Half of the sales are cash and the remainder on credit. Of the credit sales, three quarters are expected to pay the month following the sale and the remainder two months after the sale. Variable costs are paid in the month they occur and fixed costs are £4,000 per month. In February, interest of £600 is due and in March there is planned capital expenditure of £46,000. At the start of January, the bank balance is £4,000.

Question ||  Produce a cash budget for January, February and March showing clearly the balance at the end of each month.

Sole Ltd. Answer [Download]


Alternative Budgeting Systems

Fixed and Flexed Budgets

Fixed budgets are those which are set at the beginning of the budgeting period and do not change. There are a number of styles of fixed budgets, and methods of arriving at the final budget, for example ‘Top-down’ and ‘Bottom-up’.

Fixed Budgets

Flexed budgets recognise that there are different cost behaviour patterns and thus allow for changes as production volume changes. Contingency budgets can be prepared if plans are likely to change and the budget can be controlled by flexing it when the actual output is known – this makes figures and costs more reliable and certain. For flexed budgets in particular, it is important that cost behaviour is understood in relation to output (regression, learning curve, forecasting etc.), as this may significantly affect costs and other financial decisions.

Incremental Budgeting

Incremental budgeting is simply increasing prices and costs on a budget from one period to the next, with no significant changes to the budget. These marginal increments in prices and costs are most likely reflections of inflation. The basic process is;

  • Use last years budget as a starting point
  • Allow for any changes in the budget
  • Add a percentage increase or decrease to reflect changes in prices and costs

The problem with this method of budgeting is that it builds budgetary slack (providing a cushion in the budget in order to avoid an unfavourable variance at the end of the budgeting year).
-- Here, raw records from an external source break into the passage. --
/-- Settles O8: each value is the one that `Ft.reset`, `Enc.reset` or `Dec.reset` writes out. -/
theorem sysResetResets : Obligations.SysResetResets := fun s =>
  ⟨s.resetUnits.answer .success 0 [], rfl, fun _ hi => Vector.getElem_replicate hi, rfl, rfl, rfl, rfl, rfl, rfl, rfl, rfl,
    rfl, rfl, rfl⟩

end Sys2Proof.Machine
end

section
/-! The statuses of commands (60_exceptions.md R181, R182), in every state, whether it has the invariant or not: a command
that breaks the contract is refused, and any other is answered with a status of its row that is not ContractViolation. At
the end the two steps that run no command: idle (R193) and the reset event (70_reset_and_hazards.md R200). -/

namespace Sys2Proof.Machine

/-! ## How a DEC_FEED ends (44_stream_decoder.md R152) -/

section
variable {p : Params} {status : Status} {d d' : Dec}

theorem bitStep_stop_status (h : bitStep d = .stop status d') : status = .done ∨ status = .outputFull := by
  rcases bitStep_cases d with ⟨_, e⟩ | ⟨_, _, e⟩ | ⟨_, _, e⟩ | ⟨_, _, _, _, ⟨_, e⟩ | ⟨_, e⟩⟩ <;> cases e.symm.trans h
  · exact .inl rfl
  · exact .inr rfl

theorem walkBits_stop_status {n : Nat} (h : walkBits n d = .stop status d') : status = .done ∨ status = .outputFull := by
  induction n generalizing d with
  | zero => cases h
  | succ n ih =>
    rw [walkBits] at h
    cases hs : bitStep d with
    | go e =>
      rw [hs] at h
      exact ih h
    | stop status' e =>
      rw [hs] at h
      exact bitStep_stop_status (hs.trans h)
    | off =>
      rw [hs] at h
      cases h

theorem walkLatched_stop_status (h : walkLatched d = .stop status d') : status = .done ∨ status = .outputFull := by
  unfold walkLatched at h
  split at h
  · exact walkBits_stop_status h
  all_goals cases h

theorem takeByte_stop_status {b : Byte} (h : takeByte p b d = .stop status d') : status = .overflow := by
  rcases takeByte_cases p b d with ⟨_, e⟩ | ⟨_, _, e⟩ | ⟨_, _, d₁, _, ⟨_, e⟩ | ⟨_, e⟩⟩
  case inr.inr.inr =>
    have h' : completeHeader p d₁ = .stop status d' := e.symm.trans h
    unfold completeHeader at h'
    split at h' <;> cases h'
    rfl
  all_goals cases e.symm.trans h

/-- R152: a feed ends with its bytes, at a bit that is walked, or at the end of the header. -/
theorem decFeedLoop_status {data : List Byte} {n k : Nat} (h : decFeedLoop p data n d = .fin status k d') :
    status = .success ∨ status = .overflow ∨ status = .done ∨ status = .outputFull := by
  induction data generalizing n d with
  | nil =>
    rw [decFeedLoop] at h
    cases hs : walkLatched d with
    | go e =>
      rw [hs] at h
      cases h
      exact .inl rfl
    | stop status' e =>
      rw [hs] at h
      cases h
      exact .inr (.inr (walkLatched_stop_status hs))
    | off =>
      rw [hs] at h
      cases h
  | cons b bs ih =>
    rw [decFeedLoop] at h
    cases hs : walkLatched d with
    | go e =>
      rw [hs] at h
      dsimp only at h
      cases hb : takeByte p b e with
      | go e' =>
        rw [hb] at h
        exact ih h
      | stop status' e' =>
        rw [hb] at h
        cases h
        exact .inr (.inl (takeByte_stop_status hb))
      | off =>
        rw [hb] at h
        cases h
    | stop status' e =>
      rw [hs] at h
      cases h
      exact .inr (.inr (walkLatched_stop_status hs))
    | off =>
      rw [hs] at h
      cases h

end

/-! ## Commands that keep the contract -/

theorem success_mem_allowedStatuses (i : Instr) : .success ∈ allowedStatuses i := by
  cases i <;> exact List.mem_cons_self

/-- R181: the command has added one response, whose status stands in its row and is not ContractViolation. -/
def Accepted (i : Instr) (s t : State) : Prop :=
  ∃ r, t.responses = s.responses ++ [r] ∧ r.status ∈ allowedStatuses i ∧ r.status ≠ .contractViolation

section
variable {i : Instr} {s t u : State} {status : Status} {v : Nat} {b : List Byte}

theorem accepted_of_answer (hu : u.responses = s.responses) (hmem : status ∈ allowedStatuses i)
    (hne : status ≠ .contractViolation) : Accepted i s (u.answer status v b) :=
  ⟨_, congrArg (· ++ _) hu, hmem, hne⟩

theorem accepted_of_success (he : exec i s = .next (u.answer .success v b)) (hu : u.responses = s.responses)
    (h : exec i s = .next t) : Accepted i s t := by
  cases he.symm.trans h
  exact accepted_of_answer hu (success_mem_allowedStatuses i) nofun

theorem answerCode_accepted {tree : Tree} {symbol : Word} (h : answerCode tree symbol s = .next t) : Accepted i s t := by
  unfold answerCode at h
  split at h
  · cases h
    exact accepted_of_answer rfl (success_mem_allowedStatuses i) nofun
  · cases h

theorem exec_ftFeed_accepted {data : List Byte} (h : exec (.ftFeed data) s = .next t) : Accepted (.ftFeed data) s t := by
  rcases Nat.lt_or_ge s.params.cmax (s.ft.total + data.length) with hover | hroom
  · cases (exec_ftFeed_of_overflow hover).symm.trans h
    exact accepted_of_answer rfl (by simp [allowedStatuses]) nofun
  · exact accepted_of_success (exec_ftFeed_of_room hroom) rfl h

/-- R131: what a symbol that finds no room answers. -/
theorem accepted_of_no_room (hi : i = .encEnd ∨ ∃ data, i = .encFeed data) (hu : u.responses = s.responses)
    (hstatus : status = .tooMuchData ∨ status = .outOfMemory) : Accepted i s (u.answer status v b) := by
  refine accepted_of_answer hu ?mem ?ne
  case mem => rcases hi with rfl | ⟨_, rfl⟩ <;> rcases hstatus with rfl | rfl <;> simp [allowedStatuses]
  case ne => rcases hstatus with rfl | rfl <;> exact nofun

theorem encFeedLoop_accepted {data : List Byte} (h : encFeedLoop data 0 s = .next t) : Accepted (.encFeed data) s t := by
  obtain ⟨u, status, k, hfed, rfl⟩ := encFeedLoop_fed h
  obtain ⟨_, _, _, _, hresponses⟩ := hfed.step.frame
  rcases hfed.ends with ⟨rfl, _⟩ | ⟨hstatus, _⟩
  · exact accepted_of_answer hresponses (success_mem_allowedStatuses _) nofun
  · exact accepted_of_no_room (.inr ⟨data, rfl⟩) hresponses hstatus

theorem encEndAnswer_accepted (h : encEndAnswer (encSymbol 256 s) = .next t) : Accepted .encEnd s t := by
  cases he : encSymbol 256 s with
  | ok u =>
    have hstep := encSymbol_leaves 256 s
    rw [he] at h hstep
    obtain ⟨_, _, _, _, hresponses⟩ := State.EncoderStep.frame hstep
    cases h
    exact accepted_of_answer hresponses (success_mem_allowedStatuses _) nofun
  | fail status u =>
    obtain ⟨hstatus, _, _, _, hresponses⟩ := encSymbol_fail_cases he
    rw [he] at h
    cases h
    exact accepted_of_no_room (.inl rfl) hresponses hstatus
  | stuck f =>
    rw [he] at h
    cases h

theorem decFeedFlushed_accepted {data : List Byte} {o : Option Dec} (h : decFeedFlushed data s o = .next t) :
    Accepted (.decFeed data) s t := by
  cases o with
  | none =>
    cases h
    exact accepted_of_answer rfl (by simp [allowedStatuses]) nofun
  | some d =>
    rw [decFeedFlushed] at h
    cases hl : decFeedLoop s.params data 0 d with
    | fin status k d' =>
      rw [hl] at h
      cases h
      refine accepted_of_answer rfl ?mem ?ne
      case mem => rcases decFeedLoop_status hl with rfl | rfl | rfl | rfl <;> simp [allowedStatuses]
      case ne => rcases decFeedLoop_status hl with rfl | rfl | rfl | rfl <;> exact nofun
    | off =>
      rw [hl] at h
      cases h

/-- R181, R182: a command without one of the causes is answered with a status of its row, and not with
ContractViolation. -/
theorem exec_accepted (hv : ¬ violates i s) (h : exec i s = .next t) : Accepted i s t := by
  cases i with
  | sysReset | sysStatus | ftInit | ftTotal => exact accepted_of_success rfl rfl h
  | ftFeed data => exact exec_ftFeed_accepted h
  | ftCount symbol => exact accepted_of_success (exec_ftCount_of_legal (Nat.not_lt.mp hv)) rfl h
  | encInit hint => exact accepted_of_success (exec_encInit_of_legal (hint_legal_of_encInit hv)) rfl h
  | encFeed data => exact encFeedLoop_accepted (exec_encFeed_of_active (not_not.mp hv) data ▸ h)
  | encEnd => exact encEndAnswer_accepted (exec_encEnd_of_active (not_not.mp hv) ▸ h)
  | encReady => exact accepted_of_success (exec_encReady_of_ne_idle hv) rfl h
  | encDrain maxLen => exact accepted_of_success (exec_encDrain_eq hv maxLen) rfl h
  | encCodeof symbol =>
    obtain ⟨hp, hs⟩ := not_or.mp hv
    exact answerCode_accepted (exec_encCodeof_of_legal hp (Nat.not_lt.mp hs) ▸ h)
  | decInit hint => exact accepted_of_success (exec_decInit_of_legal (hint_legal_of_decInit hv)) rfl h
  | decFeed data => exact decFeedFlushed_accepted (exec_decFeed_of_feeding (feeding_of_decFeed hv) data ▸ h)
  | decReady => exact accepted_of_success (exec_decReady_of_ne_idle hv) rfl h
  | decDrain maxLen => exact accepted_of_success (exec_decDrain_of_ne_idle hv maxLen) rfl h
  | decCodeof symbol =>
    obtain ⟨hp, hs⟩ := built_of_decCodeof hv
    exact answerCode_accepted (exec_decCodeof_of_legal hp hs ▸ h)

/-- R182: a command that can break the contract has ContractViolation in its row of R181. -/
theorem contractViolation_mem_of_violates (hv : violates i s) : .contractViolation ∈ allowedStatuses i := by
  cases i with
  | sysReset | sysStatus | ftInit | ftFeed _ | ftTotal => exact hv.elim
  | _ => simp [allowedStatuses]

end

/-! ## The statements -/

/-- Settles O16: a command with a cause of R182 is refused, and its row allows that; any other is accepted. -/
theorem statusesOfCommands : Obligations.StatusesOfCommands := by
  intro i s t h
  by_cases hv : violates i s
  · cases (exec_of_violates hv).symm.trans h
    exact ⟨_, s.refuse_responses, contractViolation_mem_of_violates hv⟩
  · obtain ⟨r, hr, hmem, _⟩ := exec_accepted hv h
    exact ⟨r, hr, hmem⟩

/-- Settles O17: a command with a cause is refused, and one without is accepted, the one response being another. -/
theorem contractViolationExactly : Obligations.ContractViolationExactly := by
  refine ⟨fun i s hv => exec_of_violates hv, fun i s t r h hr hstatus => by_contra fun hv => ?_⟩
  obtain ⟨r', hr', _, hne⟩ := exec_accepted hv h
  cases List.singleton_inj.mp (List.append_cancel_left (hr.symm.trans hr'))
  exact hne hstatus

/-- Settles O6: the reset event takes itself out of the inbox and writes the units that SYS_RESET writes. -/
theorem idleAndResetEvent : Obligations.IdleAndResetEvent := by
  refine ⟨fun s hinbox => ?idle, fun s rest hinbox => ?reset⟩
  case idle => simp only [step, hinbox]
  case reset =>
    have hstep : step s = .next s.popInbox.resetUnits := by simp only [step, hinbox]
    have hrest : s.popInbox.resetUnits.inbox = rest := congrArg List.tail hinbox
    exact ⟨_, _, hstep, rfl, rfl, rfl, rfl, rfl, hrest, rfl, rfl, rfl⟩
This may be achieved by spending up to the budget to get the same amount the following year, by spending money on discretionary and unnecessary items etc. Although budgetary slack makes the budget easier to attain and allows managers to plan for uncertainty, it creates bad habits.
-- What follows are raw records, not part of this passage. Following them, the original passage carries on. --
-- ==== Sys2Proof/Machine/Ops.lean ====
section
/-! DEFINITION. The shared operations: the station partitions and the arbiter (00_scope.md R8; 40_issue.md R101, R102),
the instruction store (20_memory.md R61), recording a fault (60_exceptions.md R214, R218) and reset, the only way out of
a fault (70_reset_and_hazards.md R240; 60_exceptions.md R219). -/

namespace Sys2Proof.Machine

/-- The station indices of a partition: ADD first, then MULT, then DIV (R8). -/
def partition (c : Cfg) : OpClass → List Nat
  | .add => List.range' 0 c.na
  | .mult => List.range' c.na c.nm
  | .div => List.range' (c.na + c.nm) c.nd

/-- The number of stations of a class (R7). -/
def stationCount (c : Cfg) : OpClass → Nat
  | .add => c.na
  | .mult => c.nm
  | .div => c.nd

/-- `class(r)`: the partition station r belongs to; none for an index ≥ NRS (R8, R25). -/
def classOf (c : Cfg) (r : Nat) : Option OpClass :=
  if r < c.na then some .add
  else if r < c.na + c.nm then some .mult
  else if r < c.nrs then some .div
  else none

/-- Station r exists and has `busy = 0` (R101). -/
def isFree (s : State) (r : Nat) : Bool :=
  match s.stations[r]? with
  | some st => !st.busy
  | none => false

/-- The arbiter: the lowest-indexed free station of the class, or none when the partition is full (R101 to R103). -/
def arbiter (s : State) (c : OpClass) : Option Nat := (partition s.cfg c).find? (isFree s)

/-- PROG[k] as decoded; a cell the host never wrote holds a free value (R30, R186; log 10). -/
def progAt (s : State) (k : Nat) : Decoded :=
  match s.prog[k]?.getD none with
  | some d => d
  | none => decodeWord (Config.unwrittenWord k)

/-- PROG[0] to PROG[N−1] (R30). -/
def program (s : State) : List Decoded := (List.range s.cfg.n).map (progAt s)

/-- The head instruction PROG[NEXT], which exists exactly while NEXT < N (R31, R61, R100). -/
def headSlot (s : State) : Option Decoded := if s.next < s.cfg.n then some (progAt s s.next) else none

/-- Writing one cell of the instruction store. -/
def setCell : List (Option Decoded) → Nat → Decoded → List (Option Decoded)
  | [], 0, d => [some d]
  | [], k + 1, d => none :: setCell [] k d
  | _ :: cells, 0, d => some d :: cells
  | cell :: cells, k + 1, d => cell :: setCell cells k d

/-- TAKING A FAULT: FAULT is written unless it already holds a record; nothing is saved and nothing else changes (R34,
R214, R218). -/
def raiseFault (f : FaultRecord) (s : State) : State :=
  match s.fault with
  | none => { s with fault := some f }
  | some _ => s

/-- A free station whose unspecified fields hold the free values of one draw (R26, R29; log 6). -/
def Station.unspecified (c : Cfg) (draw r : Nat) : Station :=
  { busy := false
    op := Op.ofCode (Config.freeOpCode draw r)
    vj := Config.freeWord draw r .vj
    vk := Config.freeWord draw r .vk
    qj := none
    qk := none
    lat := 0
    result := Config.freeWord draw r .result
    ready := false
    inst := Config.freeInst draw r % 2 ^ c.instWidth }

/-- The configuration the `cfg_*` pins give (R37, R185): MAX_CYCLES is none when `cfg_cap_en = 0`. -/
def CfgPins.toCfg (p : CfgPins) : Cfg :=
  { na := p.na.toNat
    nm := p.nm.toNat
    nd := p.nd.toNat
    la := p.la
    lm := p.lm
    ld := p.ld
    r := p.r.toNat
    n := p.n
    maxCycles := if p.capEn then some p.maxCycles else none }

/-- The program port, honoured only while rst = 1: the cell takes the word's decoding (R185, R240). -/
def loadProg (p : Pins) (prog : List (Option Decoded)) : List (Option Decoded) :=
  match p.progWrite with
  | none => prog
  | some (k, w) => setCell prog k.toNat (decodeWord w)

/-- The register port, honoured only while rst = 1 (R185, R240). -/
def loadReg (p : Pins) (reg : List Word) : List Word :=
  match p.regWrite with
  | none => reg
  | some (i, v) => reg.set i.toNat v

/-- An edge with rst = 1: every element takes its reset value, CFG is sampled from the pins, and REG and PROG change
only by their ports (R240). It is the only return from a fault (R219). -/
def resetEdge (s : State) : State :=
  { s with
    cfg := s.pins.cfg.toCfg
    rstat := List.replicate s.pins.cfg.toCfg.r none
    stations := (List.range s.pins.cfg.toCfg.nrs).map (Station.unspecified s.pins.cfg.toCfg s.draws)
    next := 0
    ts := List.replicate s.pins.cfg.toCfg.n {}
    cycle := 0
    fault := none
    cfgErr := none
    prog := loadProg s.pins s.prog
    reg := loadReg s.pins s.reg
    inReset := true
    draws := s.draws + 1 }

/-- The clock is advanced at the start of a cycle (R33, R180). -/
def advanceCycle (s : State) : State := { s with cycle := s.cycle + 1 }

end Sys2Proof.Machine
end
Rolling (Continuous) Budgets

Managers may need to re-budget due to changes such as; organisational structure change, competition, technology, environment, activity level, inflation etc. Rolling budgets can deal with these changes by constantly being updated. The budget is reviewed periodically (this ‘period’ varies in length depending on how frequently the budget is reviewed) and changes are made to reflect the current conditions. This means that this method of budgeting provides more up-to-date and realistic information, thus any feedback during the reporting and analysis process is much more meaningful.

Zero-based Budgeting

This is essentially the same as ‘bottom-up’ budgeting – the department/business starts with a budget of £0 and works its way up to a spending limit. There is a three-step technique adopted in carrying out this budgeting method;

  1. Define the decision packages (in blue)
  2. Rank the decision packages using cost/benefit analysis (starting with 1 as most important)
  3. Allocate resources accordingly

Zero-based Budgeting

This type of budget allows us to see, if the spending limit was to be cut, which decision package should be dropped, or which decision package to take on if the spending limit is increased. It is usually only practical to review the activities every 3 or 4 years, or if new activities are introduced. There are many advantages to using this type of budgeting system, for example; it creates an environment where change is accepted, helps to focus on the company’s objectives and goals, identifies inefficient and obsolete operations, shows where money could be spent if they have additional funds, and others. However, defining decision packages and ranking them takes more time than other methods e.g. incremental, and therefore it may be considered a more disruptive method (although it may only be disruptive every few years).